I was very Busy. i didnt have time playing my layout over 9 month. Now I'm Back. i doing Rebuilt inside Track Loop This time is Concrete Roadbed. I learn about Concrete roadbed by Marty Cozad. I have alot problem inside track loop i use Wood 2x6 road bed some place board twist it is keep derail alot.I no longer have a small S-Curve also derail alot.

Back in june 2011 I working on East side near by the Tunnel Concrete 2 " thick high to 10" thick high to Trains over pass.




































Last week I working on West side. The concrete was 14" high by 4-1/2" wide.


















New on the inside Track loop will be a Trains Yard for Rolling Stock and locomotive parking of the main line track.


----------



## Ron Senek (Jan 2, 2008)

Bryan that looks good and good to see you back on here. Did you ever get that engine done?


----------



## up9018 (Jan 4, 2008)

The rebuild is coming along nicely Bryan. Keep us posted. 

Chris


----------



## NTCGRR (Jan 2, 2008)

thats great, I was wondering where you have been. make sure those SD45s will clear the corners???


----------



## lotsasteam (Jan 3, 2008)

Good work Brian! 
Just wondering where Ron is setting up his new layout? 

Manfred


----------



## Ron Senek (Jan 2, 2008)

Manfred was over in Utah for the last club meeting didn't see you there. We are building new layout in Grand Junction Colorado have one loop down with 476 feet and 600 feet total down. Still lots of work to do.


----------



## Bryan Smith (Jan 2, 2008)

Marty, I was very Busy at working Framing houses i didnt spent time playing my layout. i spent alot time playing my daughter 2 year-old. I did make sure my SD45 is clear around the corner i have no problem. But two new UP SD70mac From Shad Pulley i buying from him.
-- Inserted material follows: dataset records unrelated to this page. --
-- ==== Sys2Proof/Syntax.lean ====
section
/-!
DEFINITION. The instruction record of the decoder (30_encoding.md R98) and the instructions of spec/opcode_table.json, one
constructor a row. Immediates stand in their final u32 value, as the decoder leaves them (R92 to R97).
-/

namespace Sys2Proof

/-- The format tags of the opcode table (30_encoding.md R100); `reserved` is the tag of opcode 15. -/
inductive Format where
  | r | i | s | b | u | j | reserved
  deriving DecidableEq, Repr

/-- The decoder's output, "a tagged variant over six formats" (30_encoding.md R98), fields in the order of the rule. -/
inductive Record where
  | r (funct7 : BitVec 7) (rs2 rs1 : Reg) (funct3 : BitVec 3) (rd : Reg) (opcode : BitVec 7)
  | i (imm : Word) (rs1 : Reg) (funct3 : BitVec 3) (rd : Reg) (opcode : BitVec 7)
  | s (imm : Word) (rs2 rs1 : Reg) (funct3 : BitVec 3) (opcode : BitVec 7)
  | b (imm : Word) (rs2 rs1 : Reg) (funct3 : BitVec 3) (opcode : BitVec 7)
  | u (imm : Word) (rd : Reg) (opcode : BitVec 7)
  | j (imm : Word) (rd : Reg) (opcode : BitVec 7)
  deriving DecidableEq, Repr

/-- The instructions: the 37 of 00_scope.md R3 and the two groups that only halt (43_misc_mem_system.md). -/
inductive Instr where
  -- OP-IMM (40_integer_computational.md section 1)
  | addi (rd rs1 : Reg) (imm : Word)
  | slti (rd rs1 : Reg) (imm : Word)
  | sltiu (rd rs1 : Reg) (imm : Word)
  | xori (rd rs1 : Reg) (imm : Word)
  | ori (rd rs1 : Reg) (imm : Word)
  | andi (rd rs1 : Reg) (imm : Word)
  | slli (rd rs1 : Reg) (shamt : BitVec 5)
  | srli (rd rs1 : Reg) (shamt : BitVec 5)
  | srai (rd rs1 : Reg) (shamt : BitVec 5)
  -- OP (section 2)
  | add (rd rs1 rs2 : Reg)
  | sub (rd rs1 rs2 : Reg)
  | sll (rd rs1 rs2 : Reg)
  | slt (rd rs1 rs2 : Reg)
  | sltu (rd rs1 rs2 : Reg)
  | xor (rd rs1 rs2 : Reg)
  | srl (rd rs1 rs2 : Reg)
  | sra (rd rs1 rs2 : Reg)
  | or (rd rs1 rs2 : Reg)
  | and (rd rs1 rs2 : Reg)
  -- upper immediates (section 3)
  | lui (rd : Reg) (imm : Word)
  | auipc (rd : Reg) (imm : Word)
  -- jumps (41_control_transfer.md section 2)
  | jal (rd : Reg) (imm : Word)
  | jalr (rd rs1 : Reg) (imm : Word)
  -- branches (section 3)
  | beq (rs1 rs2 : Reg) (imm : Word)
  | bne (rs1 rs2 : Reg) (imm : Word)
  | blt (rs1 rs2 : Reg) (imm : Word)
  | bge (rs1 rs2 : Reg) (imm : Word)
  | bltu (rs1 rs2 : Reg) (imm : Word)
  | bgeu (rs1 rs2 : Reg) (imm : Word)
  -- loads (42_load_store.md section 2)
  | lb (rd rs1 : Reg) (imm : Word)
  | lh (rd rs1 : Reg) (imm : Word)
  | lw (rd rs1 : Reg) (imm : Word)
  | lbu (rd rs1 : Reg) (imm : Word)
  | lhu (rd rs1 : Reg) (imm : Word)
  -- stores (section 3): rs1 is the base, rs2 the value
  | sb (rs2 rs1 : Reg) (imm : Word)
  | sh (rs2 rs1 : Reg) (imm : Word)
  | sw (rs2 rs1 : Reg) (imm : Word)
  -- the two groups of 43_misc_mem_system.md: opcode 15 has no record, so it keeps its word; opcode 115 is an I record
  | miscMem (word : Word)
  | system (imm : Word) (rs1 : Reg) (funct3 : BitVec 3) (rd : Reg)
  deriving DecidableEq, Repr

end Sys2Proof
end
GREAT PRICE and GREAT DEAL. I feel bad for Shad he selingl alot his collection train. now is 2 SD70mac didnt have wire hook-up for battery power yet.














































Also First Time my Daughter 2 year-old was enjoy Watching and playing daddy model train. SD70mac off main line track UP Dash-9 on main line track with battery power.


----------



## Therios (Sep 28, 2008)

awesome work there. nice to see the girl enjoying the view as much as we are. I gotta love concrete roadbed and you have done a stellar job there. just wondering if you had any metal in the concrete and if you drove rebar or such into the ground. It really does look awesome. And the photos with the sun in the background are really nice.


----------



## Bob in Kalamazoo (Apr 2, 2009)

Fantatic railroad Bryan, I love that last photo of your daughter watching the trains. I can just picture my 2 year-old grandson doing that. Except when he was here last summer he was busy rearrainging all my autos, people and houses. I still haven't fixed everything, but, they are just toys, and I had fun watching him playing with them. If it had been my kid (his father) he wouldn't have gotten away with it. 
Bob


----------



## Jerry Barnes (Jan 2, 2008)

Welcome back Bryan! Been wondering about you, I see the reason you have been gone, cute girl.


----------



## Bryan Smith (Jan 2, 2008)

Thank Guys, Jerry i haven't play model train last over 10 month. but weed grow fast buried my tracks and houses.


----------



## Bryan Smith (Jan 2, 2008)

Thank for comment Guys... I will post more Photos


----------



## Bryan Smith (Jan 2, 2008)

Last week my layout was reopen inside loop and outside loop.


----------